Archive for November, 2008

Using Beautiful Soup for Screen Scraping

posted on November 12th, 2008 by Greg in Personal Projects

I’ve been curious to learn more about screen scraping for some time. And then I heard about a python script that is great for parsing html. Since I’ve also been learning python, I thought now was the perfect time to explore some scraping.

In the past I had some trouble with using php to parse the magic the gathering official site for new card info when working on my mtg card database. I didn’t spend much time trying to figure that out, but using python I didn’t have a problem.

After copying Beautiful Soup to my python path I started typing in some python at the command line.

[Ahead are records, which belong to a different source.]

/-- A member holds the caravan verdict and acts on it (R62, Table 02-2). -/
def State.applyVerdict (s : State) (i : Stall) (c : Charter) (v : CaravanVerdict) : State :=
  let t := s.stall i
  let s1 := s.takeVerdict i v
  let s2 := if t.march.lead || t.march.deputy then
      s1.modSettle i fun x => { x with record := some ⟨t.march.num, v, 0, x.step⟩ } else s1
  let s3 := s2.raiseEvent i 0
  if v.code = vAllClear then (s3.abandonCheckpoint i).beginSettle i c
  else if v.code = vSaturated ∨ v.code = vNonfinite then
    (s3.modMarch i fun m => { m with state := .settle, kind := 0 }).modSeq i fun q => { q with noSettle := true }
  else if repeats v.code then s3.enterRepeat i
  else s3.enterHeld i 0

/-- What the lead does with a verdict it has formed (R64, R240, R241, R458, R463), then acts on it itself. A repeat, at
once or at a later START, waits for every member whose word is missing or says that it needs longer. -/
def State.leadVerdict (s : State) (i : Stall) (c : Charter) (v : CaravanVerdict) (lost : List Member) : State :=
  let t := s.stall i
  let slow := (t.seq.words.filter fun w => w.longer).map fun w => w.member
  let gens := (settlingMembers t c).map fun m =>
    match t.seq.words.find? fun w => w.member == m with | some w => [w.ownGen, w.buddyGen] | none => [none]
  let common := match gens.flatten with
    | some g :: l => if l.all fun x => x == some g then some g else none
    | _ => none
  let s1 := s.modSeq i fun q => { q with
    sentVerdict := true
    waiting := dedup (lost ++ slow)
    missing := q.missing ++ lost.map fun m => (m, (0x0207 : Reason)) }
  let s2 := s1.modLedger i fun l => { l with shortMembers := shortRegister ((shortMembers t).map fun e => e.2) }
  let s3 := match common with | some g => s2.modService i fun x => { x with ckptCommon := g } | none => s2
  let s4 := if advances v.code 0 then s3.modLedger i fun l => { l with shortBefore := [] } else s3.fallBack i
  (s4.send (.caravanVerdict i v)).applyVerdict i c v

/-- The words of a caravan as reports. -/
def reportsOf (t : StallState) : List Report :=
  t.seq.words.map fun w => ⟨w.member, w.causes, w.reason, w.step⟩

/-- The caravans of a federation other than this one, from its edges. -/
def otherCaravans (c : Charter) : List (BitVec 6) :=
  (dedup (c.fed.flatMap fun e => [fld e 0 6, fld e 6 6])).filter fun k => k != c.caravanIx

/-- The federation lead combines (R243): its own caravan's words and the caravan words, a missing one being
REPEAT_FAULT with VERDICT_LOST. -/
def State.federate (s : State) (i : Stall) (c : Charter) (lost : List Member) (force : Bool) : State :=
  let t := s.stall i
  let absent := (otherCaravans c).filter fun k => !t.seq.fedWords.any fun w => w.caravan == k
  if t.seq.sentVerdict || (!absent.isEmpty && !force) then s
  else
    let far := t.seq.fedWords.map fun w => (⟨w.source, w.causes, w.reason, w.step⟩ : Report)
    let norm2 := normSum ((t.seq.words.map fun w => w.norm) ++ t.seq.fedWords.map fun w => w.norm)
    let loss := chunkRound (t.seq.fedWords.foldl (fun k w => chunkJoin k w.loss) (lossAcc (t.seq.words.map fun w => w.loss)))
    let alarms := leadAlarms t.tally c.lossEn loss
    let gone := lost ++ (absent.map fun _ => (0x7F : Member))
    s.leadVerdict i c (combine (reportsOf t ++ far) gone t.settle.step alarms (fld t.tally.used 28 4) norm2 loss t.march.member
      t.march.sinceStart t.march.repeatLimit) lost

/-- The lead has every word of its members, or the time of Table 02-3 is up (R62). A federation lead goes on when every
caravan's word is there too, or FEDERATION_WORD_TIMEOUT tells it that the time for them is up (R243). -/
def State.tryVerdict (s : State) (i : Stall) (force : Bool) : State :=
  let t := s.stall i
  match t.charter.active with
  | none => s
  | some c =>
    let lost := (liveMembers t c).filter fun m => !t.seq.words.any fun w => w.member == m
    if t.march.state != .verdict || !t.march.lead || t.seq.sentVerdict || (!lost.isEmpty && !force) then s
    else if c.federated && c.caravanIx != 0 then
      let norm := BitVec.ofNat 704 ((t.seq.words.map fun w => w.norm.toNat).sum)
      let v := combine (reportsOf t) lost t.settle.step 0 0 0 0 t.march.member 0 0xFF
      ((s.modSeq i fun q => { q with sentVerdict := true }).modLedger i fun l => { l with
        shortMembers := shortRegister ((shortMembers t).map fun e => e.2) }).send (.federationWord i
        { caravan := c.caravanIx, causes := v.causes, code := v.code, reason := v.reason, source := v.source
          step := t.settle.step, norm := norm, loss := lossAcc (t.seq.words.map fun w => w.loss)
          reports := (missingReports t).map fun e => (e.2.1, e.2.2)
          mirrors := (liveMembers t c).filterMap fun m => (standbyFor t m).map fun sb => (m, sb) })
    else if c.federated then s.federate i c lost false
    else
      let norm2 := normSum (t.seq.words.map fun w => w.norm)
      let loss := lossSum (t.seq.words.map fun w => w.loss)
      let alarms := leadAlarms t.tally c.lossEn loss
      s.leadVerdict i c (combine (reportsOf t) lost t.settle.step alarms (fld t.tally.used 28 4) norm2 loss t.march.member
        t.march.sinceStart t.march.repeatLimit) lost

/-- The verdict exchange begins at a tick (R61, R62): the stall enters VERDICT and sends its word; a fenced member takes
no part in it (R242). -/
def State.beginExchange (s : State) (i : Stall) (c : Charter) (tick : Nat) : State :=
  let s1 := s.modLedger i fun l => { l with firstBad := firstBad (s.stall i) }
  let w := ownWord s1 i c
  let s2 := s1.modMarch i fun m => { m with state := .verdict }
  let s3 := s2.modSeq i fun q => { q with verdictTick := BitVec.ofNat 64 tick, stopped := true, sentVerdict := false }
  if (s.stall i).march.lead then
    (s3.modSeq i fun q => { q with words := w :: q.words.filter fun x => x.member != w.member }).tryVerdict i false
  else if selfFenced (s.stall i) then s3
  else s3.send (.verdictWord i w)
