-- ==== Sys2Proof/Machine/Identity.lean ====
section
/-! DEFINITION. The module's identity (R402). -/

namespace Sys2Proof.Machine

/-- The seed of the identity key pair, its public key and the identity tag (R402). -/
def identityKeySeed : List Byte := shake256 32 (bytes256 Config.identitySeed ++ asciiBytes "ZG9640 identity")
def identityPublic : List Byte := Config.mldsaPublic identityKeySeed
def identityTag : BitVec 64 := (sha3 identityPublic).setWidth 64

end Sys2Proof.Machine
end

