/-- An RC counter takes a value: zero, or the events of the cycle in which it was read (R11). -/
def setCounter (r : Requester) (g : Reg) (v : Word) (s : State) : State :=
  match g with
  | .march i 0x30 => s.modMarch i fun m => { m with guardOvr := v }
  | .march i 0x34 => s.modMarch i fun m => { m with guardMax := v }
  | .charter i 0x48 => s.modCharter i fun p => { p with loads := v }
  | .charter i 0x4C => s.modCharter i fun p => { p with refusals := v }
  | .charter i 0x50 => s.modCharter i fun p => { p with lockedWrites := v }
  | .ledger i o => s.modLedger i fun l => setLedgerCounter l o v
  | .settle i 0x1C => s.modSettle i fun x => { x with frozen := v }
  | .settle i 0x20 => s.modSettle i fun x => { x with late := v }
  | .tally i o => s.modTally i fun y => setTallyCounter y o v
  | .copy e 0x24 => s.modEngine e fun x => { x with done := v }
  | .copy e 0x28 => s.modEngine e fun x => { x with refused := v }
  | .copy e 0x2C => s.modEngine e fun x => { x with deferred := v }
  | .core k o => s.modCore k fun x => setCoreCounter x o v
  | .route p 0x24 => s.modPort p fun x => { x with fecUe := v }
  | .route p 0x28 => s.modPort p fun x => { x with replays := v }
  | .route p 0x60 => s.modLnk p fun l => { l with injected := v }
  | .stall i 0x20 => s.modPage i fun p => { p with deferred := v }
  | .stall i 0x24 => s.modPage i fun p => { p with refused := v }
  | .stall i 0x28 => s.modPage i fun p => { p with wait := v }
  | .stall i 0x30 => s.modPage i fun p => { p with resets := v }
  | .link 0x04 => (match r with | .link l => s.modHost l fun h => { h with foreign := v } | _ => s)
  | .link 0x0C => (match r with | .link l => s.modHost l fun h => { h with ca := v } | _ => s)
  | .post i secure n 0x10C => s.modPost i secure n fun p => { p with reject := v }
  | .customs i 0x8004 => s.modCustoms i fun c => { c with denied := v }
  | _ => s

/-- A read that is not allowed: of a secure post page it counts as a foreign write (R386). -/
def State.readDenied (s : State) (r : Requester) (off : BitVec 26) : State :=
  match r, regOf off with
  | .link l, .post i true _ _ => if s.tollgate.stranded then s else s.foreignWrite l off 3
  | _, _ => s

/-- A read of the window: the value, with what the read does (R10, R11, R339, Table 11-7). `events` is what an RC counter
counts in the cycle of the read. -/
def readReg (s : State) (r : Requester) (off : BitVec 26) (events : Word) : Word × State :=
  let g := regOf off
  if !mayRead s r g then (0, s.readDenied r off)
  else if g = .route 0 0x8010 then takeRelayEvent s
  else if lowHalf g then
    (loHalf (pairValue s r off), s.capture r (off + 4) (hiHalf (pairValue s r off)))
  else if lowHalf (regOf (off - 4)) then
    match lookupKey (halfKey r off) s.caught with
    | some v => (v, { s with caught := eraseKey (halfKey r off) s.caught })
    | none => (hiHalf (pairValue s r (off - 4)), s)
  else
    let v := regValue s r g
    match g with
    | .route p 0x2C => (v, s.modPort p fun x => { x with audits := 0 })
    | _ => (v, setCounter r g events s)

/-- READ_LOW_HALF (R10): the high half is captured for the requester's next read of it. -/
def execReadLowHalf (r : Requester) (off : BitVec 26) (s : State) : Host.Outcome State Fault Refusal :=
  if meetsDebug s r off then .refused .debugRegisters
  else
    let (v, s1) := readReg s r off 0
    .next { s1 with data := v }

/-- RC_READ (R11): the value is returned and cleared; an event of the same cycle is counted after the clear. -/
def execRcRead (r : Requester) (off : BitVec 26) (events : Word) (s : State) : Host.Outcome State Fault Refusal :=
  if meetsDebug s r off then .refused .debugRegisters
  else
    let (v, s1) := readReg s r off events
    .next { s1 with data := v }

/-! ### The relay at its target (R322) -/

/-- The byte offset of a word offset in the window (Table 11-10). -/
def wordOff (w : BitVec 24) : BitVec 26 := w ++ (0 : BitVec 2)

/-- Would a post reject the relay's write (R322, R384)? -/
def relayRejected (s : State) (i : Stall) (off : BitVec 26) : Bool :=
  match regOf off with
  | .post j secure n o =>
    let p := s.post j secure n
    writeAccess s (.relay i) (regOf off) == .allow && postExists secure n && !outbound secure n.val && decide (o ≤ 0x100)
      && (s.stall j).page.state != 1 && (p.full || claimedByOther p (.relay i))
  | _ => false

/-- A relayed POST: the buffer and LEN are written into the named post, and the message is sent. -/
def relayPostTo (i : Stall) (off : BitVec 26) (len : BitVec 9) (buf : List Byte) (s : State) : State :=
  match regOf off with
  | .post j secure n _ =>
    let p := s.post j secure n
    if writeAccess s (.relay i) (regOf off) != .allow || !postExists secure n || outbound secure n.val
        || (s.stall j).page.state == 1 then s
    else if p.full || claimedByOther p (.relay i) then s.rejectPost (.relay i) j secure n
    else s.modPost j secure n fun p =>
      sendPost { p with buf := fillBuf (Vector.replicate 256 0) buf } (.relay i) (put len 0) (noReceiver secure n)
  | _ => s

/-- The target performs the request as a requester of the stall, and answers (R322). -/
def relayServe (i : Stall) (m : Member) (op : RelayOp) (s : State) : Host.Outcome State Fault Refusal :=
  match op with
  | .read32 w =>
    if meetsDebug s (.relay i) (wordOff w) then .refused .debugRegisters
    else
      let (v, s1) := readReg s (.relay i) (wordOff w) 0
      .next (s1.send (.relayResponse i m 0 v))
  | .write32 w v =>
    if meetsDebug s (.relay i) (wordOff w) then .refused .debugRegisters
    else .next ((s.hostWrite (.relay i) (wordOff w) v).send
      (.relayResponse i m (if relayRejected s i (wordOff w) then 1 else 0) 0))
  | .post w len buf =>
    .next ((relayPostTo i (wordOff w) len buf s).send (.relayResponse i m (if relayRejected s i (wordOff w) then 1 else 0) 0))

/-- RELAY_REQUEST (R322): its arrival returns the module to ACTIVE (R443), and the target serves it. -/
def execRelayRequest (i : Stall) (m : Member) (op : RelayOp) (s : State) : Host.Outcome State Fault Refusal :=
  relayServe i m op s.rouse

/-! ### SMBus (R479) -/

/-- SMBUS_MCTP (R448, R479, R444): the Waystation answers on AUX3V3 alone. What an answer to a base control message holds
is DMTF's, and a free value here. -/
def execSmbusMctp (q : MctpRequest) (s : State) : Host.Outcome State Fault Refusal :=
  if !s.power.aux then .next s
  else match q with
    | .readPower o => .next (s.send (.mctp (regValue s .waystation (regOf (0xB00000 + o.setWidth 26)))))
    | .readIdent o => .next (s.send (.mctp (identValue s o.toNat)))
    | .voteWrite i v => .next (writeVote i v s)
    | .control =>
      let (w, s1) := s.drawWord
      .next (s1.send (.mctp w))

end Sys2Proof.Machine
end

from BeautifulSoup import BeautifulSoup as BSoup
import urllib
url  = 'http://ww2.wizards.com/gatherer/Index.aspx?setfilter=Shards%20of%20Alara&output=Spoiler'
html = urllib.urlopen(url).read()
soup = BSoup(html)
for tr in soup.fetch('tr'):
    if tr.td:
        print tr.td.string

This would output all of the magic card names on the page (and some other stuff). Here is another example: getting image urls when knowing the value of the id attribute on the img tags.

url  = 'http://ww2.wizards.com/gatherer/CardDetails.aspx?&id=175000'
html = urllib.urlopen(url).read()
soup = BSoup(html)
for img in soup.findAll(id='_imgCardImage'):
    print img['src']

With a little more time I could get all the cards and their images and fill up my database. I just have to find the time now.

Update 12/28/8

I just heard about Scrapy. Now I need to try it out with a project.